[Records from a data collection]
--------------------------------

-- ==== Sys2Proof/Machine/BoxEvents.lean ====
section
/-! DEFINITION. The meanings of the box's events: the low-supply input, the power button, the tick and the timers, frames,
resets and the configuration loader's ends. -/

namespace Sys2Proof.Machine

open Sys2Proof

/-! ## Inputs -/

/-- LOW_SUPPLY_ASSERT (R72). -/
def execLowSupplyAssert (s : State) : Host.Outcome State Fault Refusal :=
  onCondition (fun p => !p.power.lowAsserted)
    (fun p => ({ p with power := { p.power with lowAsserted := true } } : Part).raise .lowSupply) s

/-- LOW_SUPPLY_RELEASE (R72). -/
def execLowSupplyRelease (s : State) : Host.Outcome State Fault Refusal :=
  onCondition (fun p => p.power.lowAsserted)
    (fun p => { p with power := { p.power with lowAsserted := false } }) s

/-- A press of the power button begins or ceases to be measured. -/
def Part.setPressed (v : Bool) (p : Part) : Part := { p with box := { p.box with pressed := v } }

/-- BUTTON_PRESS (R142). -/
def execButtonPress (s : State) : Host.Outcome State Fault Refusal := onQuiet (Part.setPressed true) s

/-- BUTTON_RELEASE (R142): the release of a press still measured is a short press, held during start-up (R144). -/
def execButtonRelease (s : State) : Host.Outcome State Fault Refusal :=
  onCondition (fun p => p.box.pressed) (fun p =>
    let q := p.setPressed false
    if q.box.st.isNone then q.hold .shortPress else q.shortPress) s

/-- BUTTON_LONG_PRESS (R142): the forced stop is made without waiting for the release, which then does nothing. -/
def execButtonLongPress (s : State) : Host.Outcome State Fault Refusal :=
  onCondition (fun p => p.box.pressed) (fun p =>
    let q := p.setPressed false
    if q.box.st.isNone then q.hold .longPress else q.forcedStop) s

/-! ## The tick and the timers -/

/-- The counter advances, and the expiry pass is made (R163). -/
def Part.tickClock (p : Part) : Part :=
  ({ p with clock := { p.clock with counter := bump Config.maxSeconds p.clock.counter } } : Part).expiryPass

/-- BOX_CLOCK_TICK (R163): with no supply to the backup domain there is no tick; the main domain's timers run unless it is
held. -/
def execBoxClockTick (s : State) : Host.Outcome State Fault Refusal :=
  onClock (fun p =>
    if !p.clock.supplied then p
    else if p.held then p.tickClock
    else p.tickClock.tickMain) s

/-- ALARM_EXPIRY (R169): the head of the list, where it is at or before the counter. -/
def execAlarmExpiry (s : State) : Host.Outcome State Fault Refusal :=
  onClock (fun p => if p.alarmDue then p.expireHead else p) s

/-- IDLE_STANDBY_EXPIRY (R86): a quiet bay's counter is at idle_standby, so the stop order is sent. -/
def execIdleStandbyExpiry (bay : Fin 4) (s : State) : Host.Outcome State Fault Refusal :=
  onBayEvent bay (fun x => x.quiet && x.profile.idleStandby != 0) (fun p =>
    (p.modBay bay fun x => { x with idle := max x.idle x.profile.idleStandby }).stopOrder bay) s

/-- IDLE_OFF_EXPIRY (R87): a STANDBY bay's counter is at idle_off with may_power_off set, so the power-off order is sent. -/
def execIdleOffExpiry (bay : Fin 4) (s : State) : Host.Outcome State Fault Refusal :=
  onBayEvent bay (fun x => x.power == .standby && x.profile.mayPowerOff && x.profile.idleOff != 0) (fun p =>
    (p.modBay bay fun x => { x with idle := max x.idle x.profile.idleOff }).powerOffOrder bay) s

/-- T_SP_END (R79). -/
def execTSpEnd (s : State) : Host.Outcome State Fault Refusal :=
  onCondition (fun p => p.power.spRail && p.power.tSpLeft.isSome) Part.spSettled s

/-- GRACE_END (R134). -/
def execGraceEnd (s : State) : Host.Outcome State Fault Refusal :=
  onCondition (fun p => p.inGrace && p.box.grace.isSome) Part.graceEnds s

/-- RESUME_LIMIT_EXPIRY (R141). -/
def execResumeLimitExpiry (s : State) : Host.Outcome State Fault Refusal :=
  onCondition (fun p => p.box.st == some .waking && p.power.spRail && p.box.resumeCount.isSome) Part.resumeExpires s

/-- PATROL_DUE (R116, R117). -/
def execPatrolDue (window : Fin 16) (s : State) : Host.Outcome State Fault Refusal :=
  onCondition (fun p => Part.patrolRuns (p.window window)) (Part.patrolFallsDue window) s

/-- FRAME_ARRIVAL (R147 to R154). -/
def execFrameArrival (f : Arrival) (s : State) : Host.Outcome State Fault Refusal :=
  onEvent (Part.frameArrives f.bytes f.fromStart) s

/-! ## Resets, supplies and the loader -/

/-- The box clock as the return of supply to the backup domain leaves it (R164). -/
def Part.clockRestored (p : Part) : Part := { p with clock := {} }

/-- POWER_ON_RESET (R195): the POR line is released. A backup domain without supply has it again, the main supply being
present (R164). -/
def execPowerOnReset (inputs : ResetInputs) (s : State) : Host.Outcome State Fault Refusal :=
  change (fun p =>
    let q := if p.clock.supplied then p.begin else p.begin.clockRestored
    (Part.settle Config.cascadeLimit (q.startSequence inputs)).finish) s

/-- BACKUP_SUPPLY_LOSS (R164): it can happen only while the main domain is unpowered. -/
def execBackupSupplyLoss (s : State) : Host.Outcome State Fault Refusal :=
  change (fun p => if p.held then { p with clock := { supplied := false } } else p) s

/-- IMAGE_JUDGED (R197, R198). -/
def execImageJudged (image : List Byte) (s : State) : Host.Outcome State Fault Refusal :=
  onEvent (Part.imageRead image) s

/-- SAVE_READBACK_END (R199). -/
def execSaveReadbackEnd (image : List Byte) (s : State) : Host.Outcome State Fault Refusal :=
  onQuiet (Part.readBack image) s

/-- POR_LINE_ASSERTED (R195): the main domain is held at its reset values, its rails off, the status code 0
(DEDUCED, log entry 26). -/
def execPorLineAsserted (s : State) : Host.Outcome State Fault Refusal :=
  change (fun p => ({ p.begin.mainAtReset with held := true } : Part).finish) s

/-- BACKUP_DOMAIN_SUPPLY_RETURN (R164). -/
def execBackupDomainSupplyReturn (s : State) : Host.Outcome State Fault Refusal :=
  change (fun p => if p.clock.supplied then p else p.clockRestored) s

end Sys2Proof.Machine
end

--------------------------------

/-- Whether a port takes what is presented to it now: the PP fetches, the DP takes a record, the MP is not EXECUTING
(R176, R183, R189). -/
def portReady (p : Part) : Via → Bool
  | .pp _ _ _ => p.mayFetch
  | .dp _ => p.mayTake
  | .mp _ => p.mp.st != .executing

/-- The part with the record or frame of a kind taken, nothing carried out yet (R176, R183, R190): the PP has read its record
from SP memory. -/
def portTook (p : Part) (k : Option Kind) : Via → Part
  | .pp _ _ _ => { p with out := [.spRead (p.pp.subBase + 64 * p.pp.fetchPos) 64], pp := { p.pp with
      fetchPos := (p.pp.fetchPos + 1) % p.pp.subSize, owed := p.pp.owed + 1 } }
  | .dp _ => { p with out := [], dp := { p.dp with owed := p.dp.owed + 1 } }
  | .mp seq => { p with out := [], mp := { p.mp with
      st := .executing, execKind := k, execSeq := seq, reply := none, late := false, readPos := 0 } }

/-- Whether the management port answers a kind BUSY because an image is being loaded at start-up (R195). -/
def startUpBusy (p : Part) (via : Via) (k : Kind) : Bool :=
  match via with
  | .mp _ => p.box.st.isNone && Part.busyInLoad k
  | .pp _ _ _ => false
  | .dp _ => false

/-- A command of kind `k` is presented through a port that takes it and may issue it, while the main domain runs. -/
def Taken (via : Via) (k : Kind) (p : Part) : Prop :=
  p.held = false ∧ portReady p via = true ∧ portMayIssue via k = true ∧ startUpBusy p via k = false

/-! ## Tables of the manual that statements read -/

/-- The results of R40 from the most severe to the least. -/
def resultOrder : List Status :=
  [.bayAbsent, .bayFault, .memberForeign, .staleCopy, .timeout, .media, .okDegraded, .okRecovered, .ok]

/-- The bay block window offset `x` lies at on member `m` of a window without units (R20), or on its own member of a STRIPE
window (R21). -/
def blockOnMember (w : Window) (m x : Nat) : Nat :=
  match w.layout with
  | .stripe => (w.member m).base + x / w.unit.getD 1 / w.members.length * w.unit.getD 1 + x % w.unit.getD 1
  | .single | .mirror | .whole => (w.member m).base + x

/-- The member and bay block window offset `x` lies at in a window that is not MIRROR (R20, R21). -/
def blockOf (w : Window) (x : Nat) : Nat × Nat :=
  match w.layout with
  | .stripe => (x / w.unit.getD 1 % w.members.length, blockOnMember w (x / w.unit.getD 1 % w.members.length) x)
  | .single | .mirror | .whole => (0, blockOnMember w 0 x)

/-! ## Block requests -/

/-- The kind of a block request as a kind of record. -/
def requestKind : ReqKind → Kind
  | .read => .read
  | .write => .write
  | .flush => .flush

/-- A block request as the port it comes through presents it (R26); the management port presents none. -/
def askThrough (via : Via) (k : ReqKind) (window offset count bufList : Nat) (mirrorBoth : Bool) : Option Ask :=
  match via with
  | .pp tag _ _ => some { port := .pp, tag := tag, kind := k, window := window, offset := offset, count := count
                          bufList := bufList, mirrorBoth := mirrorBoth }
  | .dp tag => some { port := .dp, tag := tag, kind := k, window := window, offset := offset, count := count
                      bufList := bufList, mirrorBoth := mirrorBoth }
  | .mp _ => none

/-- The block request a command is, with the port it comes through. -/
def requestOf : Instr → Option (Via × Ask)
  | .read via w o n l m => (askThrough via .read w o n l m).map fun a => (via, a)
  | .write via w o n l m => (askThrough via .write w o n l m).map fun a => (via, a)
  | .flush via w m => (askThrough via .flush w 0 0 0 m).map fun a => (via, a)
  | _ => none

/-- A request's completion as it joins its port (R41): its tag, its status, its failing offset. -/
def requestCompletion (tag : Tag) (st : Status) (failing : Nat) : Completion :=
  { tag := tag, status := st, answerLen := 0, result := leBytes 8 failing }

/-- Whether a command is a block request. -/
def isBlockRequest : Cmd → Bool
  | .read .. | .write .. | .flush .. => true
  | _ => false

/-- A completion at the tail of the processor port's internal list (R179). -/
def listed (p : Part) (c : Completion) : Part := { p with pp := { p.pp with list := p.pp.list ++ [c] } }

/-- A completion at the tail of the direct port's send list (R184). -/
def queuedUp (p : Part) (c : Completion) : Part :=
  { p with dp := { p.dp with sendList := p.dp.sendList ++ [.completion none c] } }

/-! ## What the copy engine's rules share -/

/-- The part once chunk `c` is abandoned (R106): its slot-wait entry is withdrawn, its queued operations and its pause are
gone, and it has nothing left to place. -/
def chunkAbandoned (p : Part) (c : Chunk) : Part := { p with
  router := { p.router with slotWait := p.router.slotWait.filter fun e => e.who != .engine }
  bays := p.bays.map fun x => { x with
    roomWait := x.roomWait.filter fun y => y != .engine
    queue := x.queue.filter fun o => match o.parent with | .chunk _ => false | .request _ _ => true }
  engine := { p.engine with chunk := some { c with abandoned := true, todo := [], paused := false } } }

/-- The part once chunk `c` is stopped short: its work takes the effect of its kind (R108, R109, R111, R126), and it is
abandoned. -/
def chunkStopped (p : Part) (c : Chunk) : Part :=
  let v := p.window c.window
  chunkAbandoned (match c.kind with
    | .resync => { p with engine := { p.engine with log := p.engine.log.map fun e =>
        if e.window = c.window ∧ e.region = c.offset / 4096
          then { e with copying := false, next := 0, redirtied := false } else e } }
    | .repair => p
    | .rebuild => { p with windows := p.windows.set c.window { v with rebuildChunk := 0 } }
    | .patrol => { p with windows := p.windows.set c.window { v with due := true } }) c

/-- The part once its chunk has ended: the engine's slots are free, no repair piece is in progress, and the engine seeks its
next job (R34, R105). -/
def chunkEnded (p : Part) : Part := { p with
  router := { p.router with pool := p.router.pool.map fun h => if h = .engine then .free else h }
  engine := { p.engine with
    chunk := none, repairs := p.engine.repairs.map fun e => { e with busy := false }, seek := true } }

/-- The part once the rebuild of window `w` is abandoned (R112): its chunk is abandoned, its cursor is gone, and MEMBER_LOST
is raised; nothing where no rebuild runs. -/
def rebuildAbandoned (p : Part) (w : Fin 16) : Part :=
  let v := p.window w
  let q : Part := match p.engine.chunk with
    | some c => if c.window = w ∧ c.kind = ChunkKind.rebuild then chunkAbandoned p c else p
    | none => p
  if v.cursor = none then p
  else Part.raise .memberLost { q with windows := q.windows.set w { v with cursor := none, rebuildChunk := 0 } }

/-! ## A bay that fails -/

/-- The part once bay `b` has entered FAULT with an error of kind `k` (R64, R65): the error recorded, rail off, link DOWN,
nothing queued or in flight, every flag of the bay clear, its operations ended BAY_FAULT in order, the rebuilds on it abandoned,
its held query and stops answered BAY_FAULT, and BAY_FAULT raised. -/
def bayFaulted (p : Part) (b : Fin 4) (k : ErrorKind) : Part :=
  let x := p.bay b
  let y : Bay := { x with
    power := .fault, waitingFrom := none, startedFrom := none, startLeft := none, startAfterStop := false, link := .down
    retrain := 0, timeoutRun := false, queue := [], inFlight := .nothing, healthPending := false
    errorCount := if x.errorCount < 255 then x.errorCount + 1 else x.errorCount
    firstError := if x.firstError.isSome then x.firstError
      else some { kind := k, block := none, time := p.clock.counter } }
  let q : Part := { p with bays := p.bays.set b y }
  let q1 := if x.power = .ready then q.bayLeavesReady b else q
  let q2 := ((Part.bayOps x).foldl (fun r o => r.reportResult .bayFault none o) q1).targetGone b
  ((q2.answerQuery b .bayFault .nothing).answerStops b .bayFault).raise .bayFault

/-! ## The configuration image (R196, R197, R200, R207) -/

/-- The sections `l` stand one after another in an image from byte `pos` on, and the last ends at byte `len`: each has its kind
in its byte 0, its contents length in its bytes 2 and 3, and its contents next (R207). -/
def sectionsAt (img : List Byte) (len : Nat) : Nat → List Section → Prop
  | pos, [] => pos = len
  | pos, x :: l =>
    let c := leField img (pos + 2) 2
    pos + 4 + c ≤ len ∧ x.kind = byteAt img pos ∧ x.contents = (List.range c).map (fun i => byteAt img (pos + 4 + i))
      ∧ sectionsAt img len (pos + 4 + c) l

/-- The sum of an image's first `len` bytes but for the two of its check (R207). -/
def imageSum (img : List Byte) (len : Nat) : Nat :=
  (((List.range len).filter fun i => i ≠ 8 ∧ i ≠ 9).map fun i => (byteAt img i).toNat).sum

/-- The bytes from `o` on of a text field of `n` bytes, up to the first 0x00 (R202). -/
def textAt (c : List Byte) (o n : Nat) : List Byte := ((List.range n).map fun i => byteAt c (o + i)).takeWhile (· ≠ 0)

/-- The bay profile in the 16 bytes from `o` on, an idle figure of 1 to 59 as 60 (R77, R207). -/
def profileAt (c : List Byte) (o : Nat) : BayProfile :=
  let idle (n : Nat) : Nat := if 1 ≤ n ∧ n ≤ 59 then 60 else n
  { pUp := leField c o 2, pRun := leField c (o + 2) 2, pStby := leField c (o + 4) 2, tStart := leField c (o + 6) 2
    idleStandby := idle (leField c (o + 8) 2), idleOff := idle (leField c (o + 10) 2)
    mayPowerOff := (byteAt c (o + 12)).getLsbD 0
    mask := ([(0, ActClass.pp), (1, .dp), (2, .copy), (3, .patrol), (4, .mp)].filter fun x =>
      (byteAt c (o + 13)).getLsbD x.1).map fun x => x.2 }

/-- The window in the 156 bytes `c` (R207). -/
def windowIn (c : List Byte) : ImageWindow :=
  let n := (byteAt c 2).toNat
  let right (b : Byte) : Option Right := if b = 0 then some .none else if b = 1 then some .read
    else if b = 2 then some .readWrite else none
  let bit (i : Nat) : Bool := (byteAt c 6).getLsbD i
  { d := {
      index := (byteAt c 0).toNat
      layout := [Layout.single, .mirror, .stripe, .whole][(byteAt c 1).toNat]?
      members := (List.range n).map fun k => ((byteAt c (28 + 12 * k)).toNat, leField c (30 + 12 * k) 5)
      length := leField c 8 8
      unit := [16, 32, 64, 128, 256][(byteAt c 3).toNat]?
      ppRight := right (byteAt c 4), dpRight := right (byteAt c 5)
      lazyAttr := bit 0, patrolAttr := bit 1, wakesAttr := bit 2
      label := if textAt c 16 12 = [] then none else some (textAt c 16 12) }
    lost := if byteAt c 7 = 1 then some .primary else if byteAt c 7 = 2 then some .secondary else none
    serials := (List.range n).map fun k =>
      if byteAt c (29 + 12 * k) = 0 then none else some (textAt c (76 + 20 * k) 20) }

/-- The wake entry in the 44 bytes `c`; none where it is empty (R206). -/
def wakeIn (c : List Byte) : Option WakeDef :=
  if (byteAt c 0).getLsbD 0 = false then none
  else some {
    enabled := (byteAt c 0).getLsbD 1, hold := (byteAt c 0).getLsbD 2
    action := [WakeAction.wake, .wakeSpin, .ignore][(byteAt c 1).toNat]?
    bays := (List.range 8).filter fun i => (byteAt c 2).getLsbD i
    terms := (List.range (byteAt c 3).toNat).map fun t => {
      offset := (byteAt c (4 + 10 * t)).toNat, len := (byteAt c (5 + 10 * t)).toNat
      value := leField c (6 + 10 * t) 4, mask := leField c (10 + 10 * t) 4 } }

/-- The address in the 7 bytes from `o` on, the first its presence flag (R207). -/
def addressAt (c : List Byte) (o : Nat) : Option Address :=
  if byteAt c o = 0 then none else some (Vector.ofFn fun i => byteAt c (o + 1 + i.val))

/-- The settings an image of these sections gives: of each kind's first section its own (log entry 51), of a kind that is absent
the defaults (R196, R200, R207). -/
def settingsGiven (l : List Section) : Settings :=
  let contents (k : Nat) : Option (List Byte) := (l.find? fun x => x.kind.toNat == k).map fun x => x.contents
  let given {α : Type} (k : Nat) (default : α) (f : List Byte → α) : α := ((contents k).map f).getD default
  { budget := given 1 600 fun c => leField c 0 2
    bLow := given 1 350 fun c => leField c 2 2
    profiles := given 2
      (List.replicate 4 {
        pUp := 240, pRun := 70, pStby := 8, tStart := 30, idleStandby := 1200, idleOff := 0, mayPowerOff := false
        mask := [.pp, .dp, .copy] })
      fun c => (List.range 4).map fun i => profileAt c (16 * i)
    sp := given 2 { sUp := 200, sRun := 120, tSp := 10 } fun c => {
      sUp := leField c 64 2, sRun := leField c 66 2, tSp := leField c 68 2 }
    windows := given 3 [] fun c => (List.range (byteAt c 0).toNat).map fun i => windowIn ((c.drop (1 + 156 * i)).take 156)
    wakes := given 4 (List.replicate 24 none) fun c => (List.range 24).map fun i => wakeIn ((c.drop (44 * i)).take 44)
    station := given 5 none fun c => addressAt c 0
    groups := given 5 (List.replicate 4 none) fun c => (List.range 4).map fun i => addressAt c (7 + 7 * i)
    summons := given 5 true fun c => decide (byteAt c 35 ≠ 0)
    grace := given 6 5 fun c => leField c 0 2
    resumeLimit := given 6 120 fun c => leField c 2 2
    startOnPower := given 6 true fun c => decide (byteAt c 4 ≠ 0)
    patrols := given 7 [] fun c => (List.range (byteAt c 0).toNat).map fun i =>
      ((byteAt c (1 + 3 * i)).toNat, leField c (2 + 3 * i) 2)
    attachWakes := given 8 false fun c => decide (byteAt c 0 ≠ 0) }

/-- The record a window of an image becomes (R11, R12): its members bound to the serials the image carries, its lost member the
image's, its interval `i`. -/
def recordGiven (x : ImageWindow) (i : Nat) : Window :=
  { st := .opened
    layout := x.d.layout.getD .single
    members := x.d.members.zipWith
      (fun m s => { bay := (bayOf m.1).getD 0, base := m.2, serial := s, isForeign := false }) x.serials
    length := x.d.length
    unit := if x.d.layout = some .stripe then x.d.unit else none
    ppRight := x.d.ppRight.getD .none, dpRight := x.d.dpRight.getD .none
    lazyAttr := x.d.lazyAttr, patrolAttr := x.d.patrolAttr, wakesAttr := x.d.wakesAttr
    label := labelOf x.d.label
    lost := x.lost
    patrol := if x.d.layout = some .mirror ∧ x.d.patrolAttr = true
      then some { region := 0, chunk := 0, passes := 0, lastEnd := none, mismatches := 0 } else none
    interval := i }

--------------------------------

## Work required
From the records above, copy out the line with "def execLowSupplyAssert (s", the line with "LOW_SUPPLY_RELEASE (R72). -/", and every line between them, word for word.

## Worked solution
def execLowSupplyAssert (s : State) : Host.Outcome State Fault Refusal :=
  onCondition (fun p => !p.power.lowAsserted)
    (fun p => ({ p with power := { p.power with lowAsserted := true } } : Part).raise .lowSupply) s

/-- LOW_SUPPLY_RELEASE (R72). -/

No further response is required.